Гайдуцкие обычаи, вне их военных подвигов, очевидно должны были быть те же народные обычаи. И в Сербии, и в Болгарии гайдуки очень благочестивы: гайдук молится под зеленой елью; умирая, он завещает часть своих денег в афонский монастырь; он дает деньги на поминовение убитых сподвижников; гайдук уважает духовное лицо, «калугера». Между ними очень распространен общенародный, [718] полурелигиозный обычай «побратимства», заключения братства, которое было теснейшим и священнейшим союзом — обычай, весьма известный во всем южном славянстве, а также и в старой России, и для которого установлен был даже особый церковный обряд. Измена побратимству было величайшее, гнусное преступление.

Перед началом дела считается необходимым «помянуть Бога истинного», и арамбаша обращается иногда с речью к своим товарищам, напр.: «братья мои, не пугайтесь; выставьте долгие ружья и идите со мной под гору, в тесные проходы; устройте земляные окопы, камнями заслоните груди и высуньте ружья; тут подождем мы отряд врага. Братия моя и дружина по всему ряду! Смотрите, не уязвила б кого змея, не выстрелил бы он из ружья прежде, чем выстрелит первое мое!». За этим следует распределение, в кого метить. В другой песне, арамбаша говорит: «Пока не ударит мое ружье, пусть никто не стреляет из ружья; а как мое ударит, стреляйте все разом. Тогда помяните единого Бога, схватите острое железо и разом вылетайте все на дорогу. А потом — что Бог даст и счастье от Бога».

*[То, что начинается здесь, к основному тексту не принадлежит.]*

@[simp] theorem mask_withHolders (f : Zone → Option Slot) :
    (c.withHolders f).arbiter.mask = c.arbiter.mask := by unfold withHolders; rfl

@[simp] theorem lowest_withHolders (f : Zone → Option Slot) :
    (c.withHolders f).arbiter.lowest = c.arbiter.lowest := by unfold withHolders; rfl

@[simp] theorem released_withHolders (f : Zone → Option Slot) :
    (c.withHolders f).arbiter.released = c.arbiter.released := by unfold withHolders; rfl

/-! ### Pairs, stores and counters -/

theorem pair_setPair (p q : Fin 2) (v : Pair) :
    (c.setPair p v).pair q = if q = p then v else c.pair q := by
  unfold setPair pair; fin_cases p <;> fin_cases q <;> rfl

@[simp] theorem pair_setPair_self (p : Fin 2) (v : Pair) : (c.setPair p v).pair p = v := by
  simp [pair_setPair]

@[simp] theorem setPair_pair (p : Fin 2) : c.setPair p (c.pair p) = c := by
  unfold setPair pair; fin_cases p <;> rfl

@[simp] theorem port_setPair (p : Fin 2) (v : Pair) : (c.setPair p v).port = c.port := by
  unfold setPair; split <;> rfl

@[simp] theorem policy_setPair (p : Fin 2) (v : Pair) : (c.setPair p v).policy = c.policy := by
  unfold setPair; split <;> rfl

@[simp] theorem zonemap_setPair (p : Fin 2) (v : Pair) : (c.setPair p v).zonemap = c.zonemap := by
  unfold setPair; split <;> rfl

@[simp] theorem clock_setPair (p : Fin 2) (v : Pair) : (c.setPair p v).clock = c.clock := by
  unfold setPair; split <;> rfl

@[simp] theorem heads_setPair (p : Fin 2) (v : Pair) : (c.setPair p v).heads = c.heads := by
  unfold setPair; split <;> rfl

@[simp] theorem arbiter_setPair (p : Fin 2) (v : Pair) : (c.setPair p v).arbiter = c.arbiter := by
  unfold setPair; split <;> rfl

@[simp] theorem events_setPair (p : Fin 2) (v : Pair) : (c.setPair p v).events = c.events := by
  unfold setPair; split <;> rfl

@[simp] theorem work_setPair (p : Fin 2) (v : Pair) : (c.setPair p v).work = c.work := by
  unfold setPair; split <;> rfl

@[simp] theorem head_setPair (p : Fin 2) (v : Pair) : (c.setPair p v).head j = c.head j := by
  unfold setPair; split <;> rfl

@[simp] theorem holder_setPair (p : Fin 2) (v : Pair) : (c.setPair p v).holder z = c.holder z := by
  unfold setPair; split <;> rfl

theorem store_setStore (s t : StoreId) (v : LineStore) :
    (c.setStore s v).store t = if t = s then v else c.store t := by
  obtain ⟨p, l⟩ := s
  obtain ⟨q, k⟩ := t
  fin_cases p <;> fin_cases q <;> cases l <;> cases k <;> rfl

@[simp] theorem store_setStore_self (s : StoreId) (v : LineStore) : (c.setStore s v).store s = v := by
  simp [store_setStore]

@[simp] theorem store_setStore_ne (s t : StoreId) (v : LineStore) (e : t ≠ s) :
    (c.setStore s v).store t = c.store t := by
  simp [store_setStore, e]

/-- A store of a pair holds no setup: writing one leaves every setup as it was. -/
@[simp] theorem setup_setStore (s : StoreId) (v : LineStore) (p : Fin 2) :
    (c.setStore s v).setup p = c.setup p := by
  obtain ⟨q, l⟩ := s
  fin_cases q <;> fin_cases p <;> cases l <;> rfl

@[simp] theorem inForce_setStore (s : StoreId) (v : LineStore) (p : Fin 2) :
    ((c.setStore s v).pair p).inForce = (c.pair p).inForce := by
  obtain ⟨q, l⟩ := s
  fin_cases q <;> fin_cases p <;> cases l <;> rfl

@[simp] theorem port_setStore (s : StoreId) (v : LineStore) : (c.setStore s v).port = c.port := by
  simp [setStore]

@[simp] theorem port_onStore (s : StoreId) (f : LineStore → LineStore) : (c.onStore s f).port = c.port := by
  simp [onStore]

@[simp] theorem policy_setStore (s : StoreId) (v : LineStore) : (c.setStore s v).policy = c.policy := by
  simp [setStore]

@[simp] theorem policy_onStore (s : StoreId) (f : LineStore → LineStore) : (c.onStore s f).policy = c.policy := by
  simp [onStore]

@[simp] theorem zonemap_setStore (s : StoreId) (v : LineStore) : (c.setStore s v).zonemap = c.zonemap := by
  simp [setStore]

@[simp] theorem zonemap_onStore (s : StoreId) (f : LineStore → LineStore) : (c.onStore s f).zonemap = c.zonemap := by
  simp [onStore]

@[simp] theorem clock_setStore (s : StoreId) (v : LineStore) : (c.setStore s v).clock = c.clock := by
  simp [setStore]

@[simp] theorem clock_onStore (s : StoreId) (f : LineStore → LineStore) : (c.onStore s f).clock = c.clock := by
  simp [onStore]

@[simp] theorem heads_setStore (s : StoreId) (v : LineStore) : (c.setStore s v).heads = c.heads := by
  simp [setStore]

@[simp] theorem heads_onStore (s : StoreId) (f : LineStore → LineStore) : (c.onStore s f).heads = c.heads := by
  simp [onStore]

@[simp] theorem arbiter_setStore (s : StoreId) (v : LineStore) : (c.setStore s v).arbiter = c.arbiter := by
  simp [setStore]

@[simp] theorem arbiter_onStore (s : StoreId) (f : LineStore → LineStore) : (c.onStore s f).arbiter = c.arbiter := by
  simp [onStore]

@[simp] theorem events_setStore (s : StoreId) (v : LineStore) : (c.setStore s v).events = c.events := by
  simp [setStore]

@[simp] theorem events_onStore (s : StoreId) (f : LineStore → LineStore) : (c.onStore s f).events = c.events := by
  simp [onStore]

@[simp] theorem work_setStore (s : StoreId) (v : LineStore) : (c.setStore s v).work = c.work := by
  simp [setStore]

@[simp] theorem work_onStore (s : StoreId) (f : LineStore → LineStore) : (c.onStore s f).work = c.work := by
  simp [onStore]

@[simp] theorem head_setStore (s : StoreId) (v : LineStore) : (c.setStore s v).head j = c.head j := by
  simp [setStore]

@[simp] theorem head_onStore (s : StoreId) (f : LineStore → LineStore) : (c.onStore s f).head j = c.head j := by
  simp [onStore]

@[simp] theorem holder_setStore (s : StoreId) (v : LineStore) : (c.setStore s v).holder z = c.holder z := by
  simp [setStore]

@[simp] theorem holder_onStore (s : StoreId) (f : LineStore → LineStore) : (c.onStore s f).holder z = c.holder z := by
  simp [onStore]

@[simp] theorem store_onStore_self (s : StoreId) (f : LineStore → LineStore) :
    (c.onStore s f).store s = f (c.store s) :=
  store_setStore_self ..

@[simp] theorem store_onStore_ne (s t : StoreId) (f : LineStore → LineStore) (e : t ≠ s) :
    (c.onStore s f).store t = c.store t :=
  store_setStore_ne _ _ _ _ e

@[simp] theorem setup_onStore (s : StoreId) (f : LineStore → LineStore) (p : Fin 2) :
    (c.onStore s f).setup p = c.setup p :=
  setup_setStore ..

theorem counters_get_set (k : LineCounters) (a b : LineCounter) (v : BitVec 16) :
    (k.set a v).get b = if b = a then v else k.get b := by
  cases a <;> cases b <;> rfl

theorem counter_setCounter (a b : CounterId) (v : BitVec 16) :
    (c.setCounter a v).counter b = if b = a then v else c.counter b := by
  cases a with
  | line s k =>
    cases b with
    | line t m =>
      simp only [counter, setCounter]
      by_cases e : t = s
      · subst e; simp [counters_get_set]
      · simp [e]
    | rxOk => simp [counter, setCounter]
    | rxBad => simp [counter, setCounter]
    | rxOverrun => simp [counter, setCounter]
    | glitch => simp [counter, setCounter]
  | rxOk => cases b <;> rfl
  | rxBad => cases b <;> rfl
  | rxOverrun => cases b <;> rfl
  | glitch => cases b <;> rfl

@[simp] theorem policy_setCounter (id : CounterId) (v : BitVec 16) :
    (c.setCounter id v).policy = c.policy := by cases id <;> simp [setCounter]

@[simp] theorem zonemap_setCounter (id : CounterId) (v : BitVec 16) :
    (c.setCounter id v).zonemap = c.zonemap := by cases id <;> simp [setCounter]

@[simp] theorem heads_setCounter (id : CounterId) (v : BitVec 16) :
    (c.setCounter id v).heads = c.heads := by cases id <;> simp [setCounter]

@[simp] theorem arbiter_setCounter (id : CounterId) (v : BitVec 16) :
    (c.setCounter id v).arbiter = c.arbiter := by cases id <;> simp [setCounter]

@[simp] theorem events_setCounter (id : CounterId) (v : BitVec 16) :
    (c.setCounter id v).events = c.events := by cases id <;> simp [setCounter]

@[simp] theorem work_setCounter (id : CounterId) (v : BitVec 16) :
    (c.setCounter id v).work = c.work := by cases id <;> simp [setCounter]

@[simp] theorem head_setCounter (id : CounterId) (v : BitVec 16) :
    (c.setCounter id v).head j = c.head j := by cases id <;> first | rfl | simp [setCounter]

@[simp] theorem holder_setCounter (id : CounterId) (v : BitVec 16) :
    (c.setCounter id v).holder z = c.holder z := by cases id <;> first | rfl | simp [setCounter]

end Sys2Proof.Machine.Cm8

namespace Sys2Proof.PerAxis

variable {α : Type}

@[simp] theorem get_gen (f : Axis → α) (a : Axis) : (gen f).get a = f a := by cases a <;> rfl

@[simp] theorem get_const (v : α) (a : Axis) : (const v).get a = v := by simp [const]

theorem get_set (t : PerAxis α) (a b : Axis) (v : α) :
    (t.set a v).get b = if b = a then v else t.get b := by simp [set]

/-- Two tables with the same value for every axis are equal. -/
theorem ext_get {s t : PerAxis α} (h : ∀ a, s.get a = t.get a) : s = t := by
  obtain ⟨a, b, c, d, e, f⟩ := s
  obtain ⟨a', b', c', d', e', f'⟩ := t
  have h0 := h .pan
  have h1 := h .tilt
  have h2 := h .zoom
  have h3 := h .focus
  have h4 := h .lift
  have h5 := h .travel
  simp only [get] at h0 h1 h2 h3 h4 h5
  simp [h0, h1, h2, h3, h4, h5]

end Sys2Proof.PerAxis
end

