-- ==== Sys2Proof/Laws/Reception.lean ====
section
/-! SUPPORT. What the receivers do: the updates they make, and that a run of characters from a marker on
gives its frame with the last character and not before (R144, R176). -/

namespace Sys2Proof

namespace FrameFormat

variable (f : FrameFormat)

@[simp] theorem hear_marker : f.hear none (some f.marker) = (some [], .nothing) := by
  simp [hear, extend]

/-- Between frames a character other than the marker is passed over. -/
@[simp] theorem hear_other (b : Byte) (h : b ≠ f.marker) : f.hear none (some b) = (none, .nothing) := by
  simp [hear, h]

/-- Between frames a character with a character error is passed over. -/
@[simp] theorem hear_error_between : f.hear none none = (none, .nothing) := rfl

/-- A character error discards the frame in progress. -/
@[simp] theorem hear_error_within (cs : List Byte) : f.hear (some cs) none = (none, .badCharacter) := rfl

/-- A length that the format does not admit discards the frame as it arrives. -/
theorem hear_badLength (len : Byte) (h : len.toNat < f.least ∨ f.greatest < len.toNat) :
    f.hear (some []) (some len) = (none, .badLength) := by
  simp [hear, extend, h]

/-- A frame that still lacks characters after this one takes it, the marker too. -/
theorem hear_more (len b : Byte) (rest : List Byte) (h : f.least ≤ len.toNat)
    (k : len.toNat ≤ f.greatest) (n : rest.length + 1 < len.toNat + 2) :
    f.hear (some (len :: rest)) (some b) = (some (len :: (rest ++ [b])), .nothing) := by
  simp [hear, extend, Nat.not_lt.2 h, Nat.not_lt.2 k, n]

/-- The last character of a frame completes it. -/
theorem hear_last (len b : Byte) (rest : List Byte) (h : f.least ≤ len.toNat)
    (k : len.toNat ≤ f.greatest) (n : rest.length + 1 = len.toNat + 2) :
    f.hear (some (len :: rest)) (some b) = (none, .frame (f.marker :: len :: (rest ++ [b]))) := by
  simp [hear, extend, Nat.not_lt.2 h, Nat.not_lt.2 k, n]

end FrameFormat

namespace Machine.Cm8

variable (c : Cm8) (taken : Option (List Byte)) (st : StoreId) (i : Slot)

@[simp] theorem incoming_hearPort : (c.hearPort taken).port.incoming = taken := rfl

@[simp] theorem hearPort_self : c.hearPort c.port.incoming = c := rfl

@[simp] theorem hearPort_hearPort (t : Option (List Byte)) :
    (c.hearPort taken).hearPort t = c.hearPort t := rfl

@[simp] theorem head_hearPort : (c.hearPort taken).head i = c.head i := rfl

@[simp] theorem store_hearPort : (c.hearPort taken).store st = c.store st := rfl

@[simp] theorem work_hearPort : (c.hearPort taken).work = c.work := rfl

@[simp] theorem events_hearPort : (c.hearPort taken).events = c.events := rfl

@[simp] theorem clock_hearPort : (c.hearPort taken).clock = c.clock := rfl

@[simp] theorem incoming_hearLine : ((c.hearLine st taken).store st).incoming = taken := by
  simp [hearLine]

@[simp] theorem head_hearLine : (c.hearLine st taken).head i = c.head i := by simp [hearLine]

@[simp] theorem port_hearLine : (c.hearLine st taken).port = c.port := by simp [hearLine]

@[simp] theorem work_hearLine : (c.hearLine st taken).work = c.work := by simp [hearLine]

@[simp] theorem events_hearLine : (c.hearLine st taken).events = c.events := by simp [hearLine]

@[simp] theorem clock_hearLine : (c.hearLine st taken).clock = c.clock := by simp [hearLine]

@[simp] theorem receives_hearLine (t : StoreId) :
    (c.hearLine st taken).receives t = c.receives t := by
  have w : ∀ p, (c.hearLine st taken).wireMode p = c.wireMode p := fun p => by
    simp [wireMode, hearLine, onStore]
  have o : ((c.hearLine st taken).store t).outgoing = (c.store t).outgoing := by
    by_cases e : t = st
    · subst e; simp [hearLine]
    · simp [hearLine, e]
  simp [receives, w, o]

end Machine.Cm8

end Sys2Proof
end

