theorem worked_stopHead (c : Cm8) (i : Slot) : Worked c (c.stopHead i) := by
  refine (worked_flush c i).trans ?_
  show Worked (c.flush i) ((c.flush i).stopBy i)
  generalize c.flush i = d
  unfold stopBy
  split
  · exact worked_toFree ..
  · exact worked_toFree ..
  · exact (worked_dropMove ..).trans (worked_restFree ..)
  · split
    · exact .refl d
    · exact ((worked_dropHeld? ..).trans (worked_dropMove ..)).trans (worked_takeOver ..)
  · exact worked_onHead d i _
  · exact .refl d

theorem worked_haltEach (cause : HaltCause) (a : Cm8 × Nat) (j : Slot) :
    Worked a.1 (haltEach cause a j).1 := by
  unfold haltEach
  split
  · exact .refl _
  · exact worked_haltRequest ..

theorem worked_clearHalted (c : Cm8) (i : Slot) (t : PerAxis Int) : Worked c (c.clearHalted i t).1 := by
  have adopted : Worked c (c.onHead i fun h => h.adopt t) := worked_onHead ..
  unfold clearHalted
  dsimp only
  split
  · exact adopted
  · split
    · exact adopted.trans (worked_onHead _ i fun h => { h with activity := .halted .conflict })
    · exact adopted.trans ((((worked_onHead _ i _).trans (worked_toFree ..)).trans
        (worked_recompute ..)).trans ((worked_giveFree ..).trans (worked_settle _)))

theorem work_relineSlots (c : Cm8) (p : Fin 2) (l : LineSetup) : (c.relineSlots p l).work = c.work := by
  have unlink (c : Cm8) (j : Slot) : (c.unlinkForLine j).work = c.work := by
    unfold unlinkForLine
    dsimp only
    split
    · simp
    · rfl
  have bumps (n : Nat) (id : CounterId) (c : Cm8) : (c.bumps id n).work = c.work := by
    induction n generalizing c with
    | zero => rfl
    | succ n ih => exact (ih _).trans (work_bump c id)
  have dropped (c : Cm8) (st : StoreId) : (c.dropPass st).work = c.work := by
    unfold dropPass
    rw [bumps]
    simp
  unfold relineSlots
  dsimp only
  rw [dropped, dropped, foldl_field Cm8.work unlink]
  simp [writeSetup]

/-- The work that is owed only gets less by a command. -/
theorem worked_resetHalt (a : Cm8 × Nat) (j : Slot) : Worked a.1 (resetHalt a j).1 := by
  unfold resetHalt
  split
  · exact worked_haltEach ..
  · exact .refl _

theorem work_resetPosted (d : Cm8) :
    (d.resetParts.post .none .none .resetDone).work = d.work := by
  rw [work_post]; rfl

theorem work_commanded (k : Commanded c d) : d.work.Sublist c.work := by
  cases k with
  | counters ids =>
    unfold clearOnRead
    split
    · rw [foldl_field Cm8.work fun c id => work_setCounter ..]
    · exact .refl _
  | remap i m => exact (worked_remap c i m).work
  | zonemap map still => exact (worked_rezone { c with zonemap := map }).work
  | lines p l => rw [work_relineSlots]
  | append i e room =>
    exact ((worked_onHead c i fun h => { h with queue := h.queue ++ [e] }).trans (worked_refresh _ i)).work
  | cued i e =>
    exact (((worked_flush c i).trans (worked_onHead _ i fun h => { h with queue := [e] })).trans
      (worked_refresh _ i)).work
  | replaceOver i m free => exact ((worked_flush c i).trans (worked_overrideWith ..)).work
  | replaceFree i x p =>
    exact ((((worked_flush c i).trans (worked_dropDisplaced ..)).trans (worked_toFree ..)).trans
      (worked_requestTold ..)).work
  | priority i m cls room free unstopped => exact (worked_startPriority c i m).work
  | stop i => exact (worked_stopHead c i).work
  | stopAll =>
    refine (Worked.foldl_fst (fun a j => ?_) Slot.all (c, 0)).work
    unfold stopEach
    split
    · exact worked_stopHead ..
    · exact .refl _
  | halt i => exact (worked_haltRequest c i _).work
  | haltAll => exact (Worked.foldl_fst (worked_haltEach _) Slot.all (c, 0)).work
  | clear i t halted => exact (worked_clearHalted c i t).work
  | release i halted => exact ((worked_freeOutside c i _).trans (worked_grantPass _)).work
  | mask m => exact (worked_grantPass { c with arbiter := { c.arbiter with mask := m } }).work
  | lowest i r =>
    exact (worked_grantPass { c with
      arbiter := { c.arbiter with lowest := i }, policy := { c.policy with rotation := r } }).work
  | reset =>
    have halted := (Worked.foldl_fst worked_resetHalt Slot.all (c, 0)).work
    generalize (Slot.all.foldl resetHalt (c, 0)).1 = d at halted ⊢
    exact (work_resetPosted d).symm ▸ halted
  | _ => exact .refl _

theorem quiet_commanded (h : c.Quiet) (k : Commanded c d) : d.Quiet :=
  ⟨safe_commanded h.heads k, h.work.sublist (work_commanded k)⟩

/-! ### The rows -/

theorem Quiet.withPort (h : c.Quiet) (p : Port) : { c with port := p }.Quiet :=
  ⟨h.heads.of_eq (fun _ => rfl) fun _ => rfl, h.work⟩

theorem quiet_offer (h : c.Quiet) (kind tag : Byte) (body : List Byte) (run : Cm8 → Cm8 × Answer)
    (k : Commanded c (run c).1) : (c.offer kind tag body run).Quiet := by
  unfold offer
  split
  · exact (quiet_commanded h k).withPort _
  · split
    · exact h.withPort _
    · exact quiet_bump h _

theorem quiet_pumpN (n : Nat) (h : c.Quiet) : (pumpN n c).Quiet := by
  induction n generalizing c with
  | zero => exact h
  | succ n ih =>
    unfold pumpN
    split
    · exact h
    · rename_i f fs _
      split
      · exact ih ((quiet_commanded (h.withPort { c.port with buffer := fs })
          (commanded_carryOut f.kind f.tag f.body)).withPort _)
      · exact h
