-- ==== Sys2Proof/Machine/Assembler.lean ====
section
/-! DEFINITION. The assembler and the disassembler of test programs (30_encoding.md R47 to R49). Text is
a list of characters, one list a line. -/

namespace Sys2Proof.Machine

/-- The sample value an operand stands for (R47). -/
def operandValue : AsmOperand → Int
  | .dec v => v
  | .hex h => sampleValue h

/-- The field an operand gives, bits_16(v) (R47). -/
def operandPattern (o : AsmOperand) : Sample := samplePattern (operandValue o)

/-- The STEP18 word of `STEP r, i, v`, {r, i, bits_16(v)} (R47). -/
def stepWordOf (r i : Bool) (x : Sample) : StepWord := BitVec.ofBool r ++ BitVec.ofBool i ++ x

/-- The words a well-formed line stands for, in order: the canonical word of each operation (R47, R49),
one word for each line a pseudo-operation expands to (R48). -/
def lineWords : AsmLine → List PortWord
  | .reset => [.step18 0x20000]
  | .sample v => [.step18 (stepWordOf false true (operandPattern v))]
  | .idle => [.step18 0x00000]
  | .step r i v => [.step18 (stepWordOf r i (operandPattern v))]
  | .encode v => [.enc16 (operandPattern v)]
  | .samples vs => vs.map fun v => .step18 (stepWordOf false true (operandPattern v))
  | .idles n => List.replicate n (.step18 0x00000)

/-- The name of what is wrong with a line that is not well formed. -/
def lineError : AsmLine → AsmError
  | .samples [] => .emptyCount
  | .idles _ => .emptyCount
  | _ => .outOfRange

/-- The assembler: an ill-formed line is refused, not wrapped (R47). -/
def assemble (l : AsmLine) : Except AsmError (List PortWord) :=
  if l.wf then .ok (lineWords l) else .error (lineError l)

/-- The disassembler (R49). DEDUCED (log 13): an ENC16 word prints as `ENCODE v`. -/
def disassemble (w : PortWord) : AsmLine :=
  match decode w with
  | .reset _ _ => .reset
  | .sample x => .sample (.dec (sampleValue x))
  | .idle _ => .idle
  | .encode x => .encode (.dec (sampleValue x))

/-! The text of a line (R47, R48). DESIGN CHOICE (log 13): blanks are spaces and tabs and may stand around
every part of a line; hexadecimal digits may be of either case; a plus sign is not a sign. -/

def isBlank (c : Char) : Bool := c == ' ' || c == '\t'

def trimBlanks (cs : List Char) : List Char :=
  ((cs.dropWhile isBlank).reverse.dropWhile isBlank).reverse

/-- "`;` begins a comment to the end of the line" (R47). -/
def stripComment (cs : List Char) : List Char := cs.takeWhile (fun c => !(c == ';'))

def splitCommas : List Char → List (List Char)
  | [] => [[]]
  | c :: cs =>
    if c == ',' then [] :: splitCommas cs
    else
      match splitCommas cs with
      | [] => [[c]]
      | part :: parts => (c :: part) :: parts

def hexDigit (c : Char) : Option Nat :=
  let n := c.toNat
  if 48 ≤ n ∧ n ≤ 57 then some (n - 48)
  else if 65 ≤ n ∧ n ≤ 70 then some (n - 55)
  else if 97 ≤ n ∧ n ≤ 102 then some (n - 87)
  else none

def decDigit (c : Char) : Option Nat :=
  let n := c.toNat
  if 48 ≤ n ∧ n ≤ 57 then some (n - 48) else none

/-- The number a non-empty list of decimal digits writes. -/
def parseNat (cs : List Char) : Option Nat :=
  match cs with
  | [] => none
  | _ => cs.foldlM (fun acc c => (decDigit c).map fun d => 10 * acc + d) 0

/-- `0xHHHH` of exactly four hexadecimal digits, or a signed decimal integer (R47). -/
def parseOperand : List Char → Option AsmOperand
  | ['0', 'x', a, b, c, d] =>
    match hexDigit a, hexDigit b, hexDigit c, hexDigit d with
    | some a, some b, some c, some d =>
      some (.hex (BitVec.ofNat 16 (((a * 16 + b) * 16 + c) * 16 + d)))
    | _, _, _, _ => none
  | '-' :: cs => (parseNat cs).map fun n => .dec (-(n : Int))
  | cs => (parseNat cs).map fun n => .dec (n : Int)

def parseBit : List Char → Option Bool
  | ['0'] => some false
  | ['1'] => some true
  | _ => none

/-- The line a mnemonic and its operands write (R47, R48). -/
def parseForm (mnemonic : List Char) (args : List (List Char)) : Option AsmLine :=
  if mnemonic == "RESET".toList then
    if args.isEmpty then some .reset else none
  else if mnemonic == "IDLE".toList then
    if args.isEmpty then some .idle else none
  else if mnemonic == "SAMPLE".toList then
    match args with
    | [v] => (parseOperand v).map .sample
    | _ => none
  else if mnemonic == "ENCODE".toList then
    match args with
    | [v] => (parseOperand v).map .encode
    | _ => none
  else if mnemonic == "STEP".toList then
    match args with
    | [r, i, v] =>
      match parseBit r, parseBit i, parseOperand v with
      | some r, some i, some v => some (.step r i v)
      | _, _, _ => none
    | _ => none
  else if mnemonic == "SAMPLES".toList then
    (args.mapM parseOperand).map .samples
  else if mnemonic == "IDLES".toList then
    match args with
    | [n] => (parseNat n).map .idles
    | _ => none
  else none

/-- A line of text: nothing but blanks and a comment is no line; otherwise one form, or a refusal. -/
def parseLine (text : List Char) : Except AsmError (Option AsmLine) :=
  let body := trimBlanks (stripComment text)
  if body.isEmpty then .ok none
  else
    let mnemonic := body.takeWhile (fun c => !isBlank c)
    let rest := trimBlanks (body.dropWhile (fun c => !isBlank c))
    let args := if rest.isEmpty then [] else (splitCommas rest).map trimBlanks
    match parseForm mnemonic args with
    | some l => .ok (some l)
    | none => .error .badLine

/-- The words of a test program given as lines of text, in order. -/
def assembleText : List (List Char) → Except AsmError (List PortWord)
  | [] => .ok []
  | t :: ts =>
    match parseLine t with
    | .error e => .error e
    | .ok none => assembleText ts
    | .ok (some l) =>
      match assemble l, assembleText ts with
      | .ok ws, .ok more => .ok (ws ++ more)
      | .error e, _ => .error e
      | .ok _, .error e => .error e

end Sys2Proof.Machine
end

Этот распорядок напоминает рассказ новейшего путешественника по Далмации, Коля. Ему пришлось однажды ехать по одной из классических местностей старых гайдуцких подвигов, в Далматинском приморье, между Сенью и Задром (Цара) у подножья Велебита. Как раз накануне около этой дороги совершено было нападение разбойников на дилижанс, сопровождаемый жандармами, убийство и разграбление пассажиров. Любознательный путешественник желал осмотреть место происшествия, и он нашел там те самые окопы и каменные ограды, о которых говорит сербская песня; по замечанию Коля, видно было, что все выстрелы — опять, как в песне — были распределены вперед, для должного успеха дела (Reise nach Istrien, Dalmatien und Montenegro. 2-е изд. Дрезд. 1856. 2, 346 и след.).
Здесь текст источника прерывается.